American Wages Are Dropping – Again

Member Group : Jerry Shenk

In what has become an embarrassingly common occurrence, another federal agency has revised — w-a-y downward — earlier, rosier, administration economic propaganda.

Months ago, the Bureau of Labor Statistics reported that 2016 first quarter wages grew 4.2 percent year-over-year. In June, President Barack Obama cited the report, boasted that the economy was helping ordinary Americans, and urged "Let’s get wages rising faster."

But average wages have actually been dropping. Buried in an August revision, the BLS admitted it erred by more than eleven times: [First quarter] "[r]eal hourly compensation decreased 0.4 percent…rather than the previously-published increase of 4.2 percent." In addition, the BLS confessed that compensation also fell another 1.4 percent in the second quarter (Presumably subject to similar revision).

Among elected Democrats, such results are known only as "bad luck." In fact, they result from bad policies not entirely unlike those on which Democrats are trying to double down by raising the minimum wage.

Wages haven’t declined because the minimum wage is too low. In robust, expanding economies, jobs are created, employers compete for employees and wages rise. Wages have stagnated because government economic, tax, regulatory and health-care policies have stifled growth and, accordingly, there are too few well-paying full-time jobs.

Another cause of declining wages is the government’s policy of importing about 2 million guest-workers annually who compete for work against the four million or so young native-born Americans entering the job market. Together, normalizing illegal immigrants — a Democratic priority — and guest-worker policy artificially increase labor competition, create worker surpluses and suppress wages.

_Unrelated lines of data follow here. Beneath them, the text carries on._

-- ==== Sys2Proof/Laws/HeldHammer.lean ====
section
/-! SUPPORT. For each operation of Machine/Hammer.lean: the queue and the memory it keeps (`_held`), or, where it stores, that the queue stays and the memory keeps its canonical form (`_ok`). -/

namespace Sys2Proof.Machine
open Sys2Proof
set_option linter.tactic.unusedName false

theorem State.run_held {s : State} {c : CoreId} {unsettles : Bool} {bad : Core → Option Nat} {body : State → State} {mx : List Instr × Mem} (hh : s.held = mx) (hf : ∀ x0, x0.held = mx → (body x0).held = mx) : ∃ tv, State.run s c unsettles bad body = .next tv ∧ tv.held = mx := by
  unfold State.run
  with_reducible repeat' (first
    | (intro _)
    | apply hf
    | assumption
    | rfl
    | apply next_h
    | refine State.hIssue_held ?_ ?_
    | apply ite_h
    | apply foldl_h
    | apply ite1_h
    | apply fold1_h
    | split
    | (clear_value *; split))
theorem State.run_ok {s : State} {c : CoreId} {unsettles : Bool} {bad : Core → Option Nat} {body : State → State} {mx : List Instr × Mem} (hh : State.Ok mx s) (hf : ∀ x0, State.Ok mx x0 → State.Ok mx (body x0)) : ∃ tv, State.run s c unsettles bad body = .next tv ∧ State.Ok mx tv := by
  unfold State.run
  with_reducible repeat' (first
    | (intro _)
    | apply hf
    | assumption
    | exact ok_rfl
    | apply next_ok
    | refine State.hIssue_ok ?_ ?_
    | apply ite_ok
    | apply foldl_ok
    | apply ite1_ok
    | apply fold1_ok
    | split
    | (clear_value *; split))

theorem execHIdle_held {c : CoreId} {s : State} {mx : List Instr × Mem} (hh : s.held = mx) : ∃ tv, execHIdle c s = .next tv ∧ tv.held = mx := by
  unfold execHIdle
  with_reducible repeat' (first
    | (intro _)
    | assumption
    | rfl
    | apply next_h
    | refine State.run_held ?_ ?_
    | apply State.setCstate_held)

theorem execHNop_held {c : CoreId} {s : State} {mx : List Instr × Mem} (hh : s.held = mx) : ∃ tv, execHNop c s = .next tv ∧ tv.held = mx := by
  unfold execHNop
  with_reducible repeat' (first
    | (intro _)
    | assumption
    | rfl
    | apply next_h
    | refine State.run_held ?_ ?_
    | (simp only [id]; assumption))

theorem State.branch_held {s : State} {c : CoreId} {target : Option (BitVec 15)} {restore : Bool} {mx : List Instr × Mem} (hh : s.held = mx) : (State.branch s c target restore).held = mx := by
  unfold State.branch
  with_reducible repeat' (first
    | (intro _)
    | assumption
    | rfl
    | apply State.onCore_held
    | apply ite_h
    | apply foldl_h
    | apply ite1_h
    | apply fold1_h
    | split
    | (clear_value *; split))

theorem State.ret_held {s : State} {c : CoreId} {restore : Bool} {mx : List Instr × Mem} (hh : s.held = mx) : (State.ret s c restore).held = mx := by
  unfold State.ret
  with_reducible repeat' (first
    | (intro _)
    | assumption
    | rfl
    | apply State.onCore_held
    | apply State.branch_held
    | apply ite_h
    | apply foldl_h
    | apply ite1_h
    | apply fold1_h
    | split
    | (clear_value *; split))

The Washington Post recently featured a new economic study commissioned by the city of Seattle to score results of the city’s minimum wage hike to $11.14/hour. The results were educational.

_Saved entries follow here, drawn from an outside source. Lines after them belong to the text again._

theorem execDbgStat_held {s : State} {mx : List Instr × Mem} (hh : s.held = mx) : ∃ tv, execDbgStat s = .next tv ∧ tv.held = mx := by
  unfold execDbgStat
  with_reducible repeat' (first
    | (extract_lets +onlyGivenNames tv; have hu := tv; clear hu)
    | assumption
    | rfl
    | apply next_h
    | apply State.tapIr_held
    | apply State.setAnswer_held
    | apply State.emit_held)

theorem execCrossTriggerFire_held {s : State} {mx : List Instr × Mem} (hh : s.held = mx) : ∃ tv, execCrossTriggerFire s = .next tv ∧ tv.held = mx := by
  unfold execCrossTriggerFire
  with_reducible repeat' (first
    | (intro _)
    | assumption
    | rfl
    | apply next_h
    | apply State.crossTrigger_held
    | apply ite_h)

theorem execDbgAcc_ok {write : Bool} {addr : BitVec 48} {data : Word} {s : State} {mx : List Instr × Mem} (hh : State.Ok mx s) : ∃ tv, execDbgAcc write addr data s = .next tv ∧ State.Ok mx tv := by
  unfold execDbgAcc
  with_reducible repeat' (first
    | (intro _)
    | (extract_lets +onlyGivenNames tv; first | (refine (fun ht : State.Ok mx tv => ?_) ?_; clear_value tv; rotate_left; subst tv; rotate_right) | (refine (fun ht : State.Ok mx (Prod.fst tv) => ?_) ?_; clear_value tv; rotate_left; subst tv; rotate_right) | (have hu := tv; clear hu))
    | assumption
    | exact ok_rfl
    | apply next_ok
    | refine ok_of (State.setDbg_held rfl) ?_
    | refine ok_of (State.put_held rfl) ?_
    | refine ok_of (State.used_held rfl) ?_
    | apply State.request_ok
    | refine ok_of (State.tapIr_held rfl) ?_
    | apply ite_ok
    | apply foldl_ok
    | apply ite1_ok
    | apply fold1_ok
    | split
    | (clear_value *; split))

theorem execDbgAccCapture_held {s : State} {mx : List Instr × Mem} (hh : s.held = mx) : ∃ tv, execDbgAccCapture s = .next tv ∧ tv.held = mx := by
  unfold execDbgAccCapture
  with_reducible repeat' (first
    | (intro _)
    | (extract_lets +onlyGivenNames tv; have hu := tv; clear hu)
    | assumption
    | rfl
    | apply next_h
    | apply State.setAnswer_held
    | apply State.emit_held)

end Sys2Proof.Machine
end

The report said that some workers whose pay would have gone up with experience and tenure weren’t helped at all. Then it got ugly: "Although workers were earning more, fewer of them had a job than would have without an increase…Those who did work had fewer hours than they would have without the wage hike."

The Post concluded that "Increasing the minimum wage increases the costs of hiring workers. As a result, employers must accept reduced margins or customers must pay steeper prices. If employers cannot stay in business while paying their staff more, they will either hire fewer people or give their workers fewer hours. As a result, even if wages per hour increase, workers’ total earning could decline."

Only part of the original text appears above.